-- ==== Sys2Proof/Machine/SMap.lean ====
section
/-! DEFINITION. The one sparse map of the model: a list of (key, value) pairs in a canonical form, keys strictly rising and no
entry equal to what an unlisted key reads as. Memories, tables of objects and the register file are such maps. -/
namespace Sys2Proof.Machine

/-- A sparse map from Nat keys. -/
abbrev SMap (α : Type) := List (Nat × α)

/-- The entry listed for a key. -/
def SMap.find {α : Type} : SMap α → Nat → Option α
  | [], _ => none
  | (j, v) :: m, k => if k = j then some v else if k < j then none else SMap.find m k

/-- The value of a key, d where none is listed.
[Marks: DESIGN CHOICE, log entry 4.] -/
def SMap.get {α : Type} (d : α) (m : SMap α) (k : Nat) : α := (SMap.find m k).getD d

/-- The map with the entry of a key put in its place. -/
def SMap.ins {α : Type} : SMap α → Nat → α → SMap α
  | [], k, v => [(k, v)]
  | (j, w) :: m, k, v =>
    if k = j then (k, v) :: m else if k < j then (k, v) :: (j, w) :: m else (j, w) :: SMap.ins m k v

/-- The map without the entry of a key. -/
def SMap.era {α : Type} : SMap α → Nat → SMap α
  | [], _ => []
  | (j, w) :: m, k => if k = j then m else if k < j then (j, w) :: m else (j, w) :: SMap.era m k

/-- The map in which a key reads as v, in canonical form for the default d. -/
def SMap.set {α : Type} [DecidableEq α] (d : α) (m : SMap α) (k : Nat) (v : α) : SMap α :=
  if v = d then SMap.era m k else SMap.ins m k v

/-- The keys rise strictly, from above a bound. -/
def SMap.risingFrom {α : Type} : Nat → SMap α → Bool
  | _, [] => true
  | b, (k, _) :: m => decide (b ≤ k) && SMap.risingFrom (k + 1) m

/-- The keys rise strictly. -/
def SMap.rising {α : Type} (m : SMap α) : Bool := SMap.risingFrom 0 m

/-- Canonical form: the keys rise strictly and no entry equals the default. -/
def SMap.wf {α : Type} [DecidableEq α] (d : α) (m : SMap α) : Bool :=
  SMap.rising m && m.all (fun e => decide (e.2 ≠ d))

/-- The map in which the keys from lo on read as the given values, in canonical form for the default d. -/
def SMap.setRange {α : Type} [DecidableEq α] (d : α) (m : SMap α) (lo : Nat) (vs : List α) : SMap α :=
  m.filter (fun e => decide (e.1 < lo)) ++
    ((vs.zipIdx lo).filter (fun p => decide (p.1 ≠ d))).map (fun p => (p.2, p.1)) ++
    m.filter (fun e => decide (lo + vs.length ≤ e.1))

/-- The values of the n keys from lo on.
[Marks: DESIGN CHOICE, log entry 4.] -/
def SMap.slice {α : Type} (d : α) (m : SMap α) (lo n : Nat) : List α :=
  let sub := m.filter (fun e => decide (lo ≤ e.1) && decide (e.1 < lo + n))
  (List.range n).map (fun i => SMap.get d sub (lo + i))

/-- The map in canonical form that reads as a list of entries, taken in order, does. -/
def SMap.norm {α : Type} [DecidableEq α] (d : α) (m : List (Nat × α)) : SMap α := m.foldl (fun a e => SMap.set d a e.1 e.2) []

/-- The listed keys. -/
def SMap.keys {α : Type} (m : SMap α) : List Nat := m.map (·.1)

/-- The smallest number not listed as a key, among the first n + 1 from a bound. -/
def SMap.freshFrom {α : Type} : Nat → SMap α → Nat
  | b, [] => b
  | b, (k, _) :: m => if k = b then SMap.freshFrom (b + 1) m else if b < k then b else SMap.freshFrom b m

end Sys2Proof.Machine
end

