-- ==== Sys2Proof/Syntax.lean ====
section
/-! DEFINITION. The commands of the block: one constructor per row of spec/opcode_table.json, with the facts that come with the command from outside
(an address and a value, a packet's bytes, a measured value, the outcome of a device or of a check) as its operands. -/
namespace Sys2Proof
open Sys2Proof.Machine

◇ ◇ ◇ ◇ ◇ ◇ ◇

→ **AIM OF THE EXERCISE**: Copy each line of the listing that contains the string "sparse".

→ **EXERCISE SOLUTION**:
/-! DEFINITION. The one sparse map of the model: a list of (key, value) pairs in a canonical form, keys strictly rising and no
/-- A sparse map from Nat keys. -/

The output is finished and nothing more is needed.